Using this notation, the maximum entropy problem that is analogous to the OLS problem used as the initial step of the traditional SUR approach is

\begin{eqnarray*} \mr{maximize} & H(p,w) \: = \: -p’ \, \ln (p) \: - \: w’ \, \ln (w) \\ \mr{subject\, to} & \, (y \: - \: X \, Z \, p ) \: = \sqrt {\Sigma } \: V \, w \\ & 1_{KM} \: = \: (I_{KM} \, \otimes \, 1_{L}’) \, p \\ & 1_{MT} \: = \: (I_{MT} \, \otimes \, 1_{L}’) \, w \end{eqnarray*}

The results are GME-SUR estimates with independent errors, the analog of OLS. The covariance matrix $\hat{\Sigma }$ is computed based on the residual of the equations, $Vw=e$. An $L’L$ factorization of the $\hat{\Sigma }$ is used to compute the square root of the matrix.
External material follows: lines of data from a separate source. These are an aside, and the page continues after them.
/-- The reserved field at 1 and 15; handler codes 0x00 and 0x25; mode code 13; the last legal word. -/
theorem witness_ControlWordChecksInOrder :
    (∀ cw : CtrlWord, Presents (presented [.operation (.execute cw)]) (.operation (.execute cw)) []) ∧
    (0x0121010000#40).toNat / 2 ^ 24 % 16 = 1 ∧ (0xFFFF000000#40).toNat / 2 ^ 24 % 16 = 15 ∧
    ((0x00F0FFFFFF#40).toNat / 2 ^ 24 % 16 = 0 ∧ (0x00F0FFFFFF#40).toNat / 2 ^ 32 = 0) ∧
    ((0x25F0FFFFFF#40).toNat / 2 ^ 24 % 16 = 0 ∧ (0x25F0FFFFFF#40).toNat / 2 ^ 32 = 0x25) ∧
    ((0x24D0FFFFFF#40).toNat / 2 ^ 24 % 16 = 0 ∧ (0x24D0FFFFFF#40).toNat / 2 ^ 32 = 0x24 ∧
      (0x24D0FFFFFF#40).toNat / 2 ^ 28 % 16 = 13) ∧
    ((0x24C0FFFFFF#40).toNat / 2 ^ 24 % 16 = 0 ∧ (0x24C0FFFFFF#40).toNat / 2 ^ 32 = 0x24 ∧
      (0x24C0FFFFFF#40).toNat / 2 ^ 28 % 16 = 12) :=
  ⟨fun _ => ⟨rfl, rfl⟩, by decide⟩

theorem witness_HaltedBlockMakesNoStep : (haltedWith .bitValue []).fault = some .bitValue := rfl

theorem witness_HaltedBlockStopsByName :
    ((haltedWith .bitValue []).fault = some .bitValue ∧ (haltedWith .bitValue []).inbox = []) ∧
    ((haltedWith .bitValue [.operation .reset]).fault = some .bitValue ∧
      (haltedWith .bitValue [.operation .reset]).inbox ≠ []) := by decide

theorem witness_FaultsArePrecise :
    ∃ t, step (presented [.operation (.execute 0x2500000000#40), .writePc 1]) = .next t ∧
      t.fault = some .unknownHandler := ⟨_, rfl, rfl⟩

/-- Every code, raised by the operation with the smallest offending argument. -/
theorem witness_FaultCodesHaveTheirCauses :
    ∀ k ∈ [(Operation.access (.getRegByte 5), FaultCode.registerName), (.access (.setFlag 8 0), .bitIndex),
           (.access (.getFlag 5), .reservedBit), (.access (.setRegBit 0 5 2), .reservedBit),
           (.access (.setRegBit 0 4 2), .bitValue), (.execute 0x0121010000#40, .reservedField),
           (.execute 0x2500000000#40, .unknownHandler), (.execute 0x01D0010000#40, .illegalMode)],
      Presents (presented [.operation k.1]) (.operation k.1) [] ∧
      ∃ t, step (presented [.operation k.1]) = .next t ∧ t.fault = some k.2 := by
  intro k hk
  simp only [List.mem_cons, List.not_mem_nil, or_false] at hk
  rcases hk with rfl | rfl | rfl | rfl | rfl | rfl | rfl | rfl <;> exact ⟨⟨rfl, rfl⟩, _, rfl, rfl⟩

theorem witness_EveryStepKeepsTheInvariant :
    State.Inv { before 0 0xFF 0xFF 1 0 0 [(0x0100, 0x80#8)] with inbox := [.operation (.execute 0x2400000000#40)] } ∧
    ∃ t, step { before 0 0xFF 0xFF 1 0 0 [(0x0100, 0x80#8)] with
      inbox := [.operation (.execute 0x2400000000#40)] } = .next t := ⟨by decide, _, rfl⟩

/-- A run of each clause: a handler, an accessor call, a rejected word, RESET. -/
theorem witness_PcWrittenOnlyByControlTransfers :
    (∃ t, exec (.brk ⟨0, 0, .implied⟩) (before 0xFFFF 0x20 0 0 0 0 []) = .next t) ∧
    (Presents (presented [.operation (.access (.getFlag 0))]) (.operation (.access (.getFlag 0))) [] ∧
      ∃ t, step (presented [.operation (.access (.getFlag 0))]) = .next t) ∧
    (Presents (presented [.operation (.execute 0)]) (.operation (.execute 0)) [] ∧
      decode 0 = .error .unknownHandler ∧ ∃ t, step (presented [.operation (.execute 0)]) = .next t) ∧
    (Presents (presented [.operation .reset]) (.operation .reset) [] ∧
      ∃ t, step (presented [.operation .reset]) = .next t) :=
  ⟨⟨_, rfl⟩, ⟨⟨rfl, rfl⟩, _, rfl⟩, ⟨⟨rfl, rfl⟩, rfl, _, rfl⟩, ⟨rfl, rfl⟩, _, rfl⟩

theorem witness_RegistersWrittenOnlyByTheirWriters :
    ∃ t, exec (.asl ⟨1, 0x0010, .zeroPage⟩) State.reset = .next t := ⟨_, rfl⟩

theorem witness_FlagsWrittenOnlyByTheirWriters :
    ∃ t, exec (.tay ⟨0, 0, .implied⟩) State.reset = .next t := ⟨_, rfl⟩

/-- A memory form, an accumulator form, and a byte next to the stored one. -/
theorem witness_MemoryWrittenOnlyAtTheListedAddresses :
    (∃ t, exec (.sta ⟨0, 0xFFFF, .absolute⟩) State.reset = .next t) ∧ (0x0000#16 ≠ storeAddr ⟨0, 0xFFFF, .absolute⟩) ∧
    (∃ t, exec (.lsr ⟨1, 0, .accumulator⟩) State.reset = .next t) ∧
    (∃ t, exec (.jsr ⟨1, 0, .absolute⟩) State.reset = .next t) ∧
    (0x0101#16 ∉ [stackAddr (State.reset.reg .sp), stackAddr (State.reset.reg .sp - 1#8)]) ∧
    (∃ t, exec (.brk ⟨1, 0, .absolute⟩) State.reset = .next t) ∧
    (0x01FD#16 ∉ [stackAddr (State.reset.reg .sp), stackAddr (State.reset.reg .sp - 1#8),
      stackAddr (State.reset.reg .sp - 2#8)]) :=
  ⟨⟨_, rfl⟩, by decide, ⟨_, rfl⟩, ⟨_, rfl⟩, by decide, ⟨_, rfl⟩, by decide⟩

theorem witness_HandlersIgnoreUnnamedContextFields :
    (Ctx.mk 1 0x0010 .zeroPage).mode ≠ .accumulator ∧ Mode.implied ≠ .accumulator ∧
    (Ctx.mk 1 0 .accumulator).mode = .accumulator := by decide

theorem witness_OverflowFlagIsSignedOverflow : State.reset.flag .decimal = false := by decide

/-- Decimal mode with the digits 9 and 9 on both sides. -/
theorem witness_DecimalAdcAddsDecimalNumbers :
    (before 0 0x29 0 0x99 0 0 []).flag .decimal = true ∧ IsBcd ((before 0 0x29 0 0x99 0 0 []).reg .a) ∧
    IsBcd (Ctx.mk 0x99 0 .immediate).operand := by decide

/-- Decimal mode with 0 and 0, the case that borrows. -/
theorem witness_DecimalSbcSubtractsDecimalNumbers :
    (before 0 0x29 0 0x00 0 0 []).flag .decimal = true ∧ IsBcd ((before 0 0x29 0 0x00 0 0 []).reg .a) ∧
    IsBcd (Ctx.mk 0x00 0 .immediate).operand := by decide

theorem witness_WideWidthIsNotObservable : 17 ≤ 17 := by decide

/-- Both destinations. -/
theorem witness_ShiftsMoveTheOperand :
    (Ctx.mk 0x81 0 .accumulator).mode = .accumulator ∧ (Ctx.mk 0x40 0x0010 .zeroPage).mode ≠ .accumulator := by
  decide

theorem witness_StackedReturnAddressIsLittleEndian : (before 0 0x20 1 0 0 0 []).reg .sp ≠ 0#8 := by decide

/-- The stack pointer at both ends of its page. -/
theorem witness_PushWritesThenMovesDown :
    (0x0100#16).toNat = 0x100 + (State.reset.reg .sp).toNat ∧
    (0x01FF#16).toNat = 0x100 + ((before 0 0x20 0xFF 0 0 0 []).reg .sp).toNat := by decide

theorem witness_PullUndoesPush :
    (0x0101#16).toNat = 0x100 + ((State.reset.reg .sp).toNat + 1) % 256 ∧
    (0x0100#16).toNat = 0x100 + (((before 0 0x20 0xFF 0 0 0 []).reg .sp).toNat + 1) % 256 := by decide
After solving this problem, these entropy-based estimates are analogous to the Aitken two-step estimator. For iterative GME-SUR, the covariance matrix of the errors is recomputed, and a new $\hat{\Sigma }$ is computed and factored. As in traditional ITSUR, this process repeats until the covariance matrix and the parameter estimates converge.

The estimation of the parameters for the normed-moment version of SUR (GME-SUR-NM) uses an identical process. The constraints for GME-SUR-NM is defined as:

\[ X’y \: = \: X’(\mb{S} ^{-1} {\otimes } \mb{I} )X \, Z \, p \: + \: X’(\mb{S} ^{-1} {\otimes } \mb{I} )V \, w \]

The estimation of the parameters for GME-SUR-NM uses an identical process as outlined previously for GME-SUR.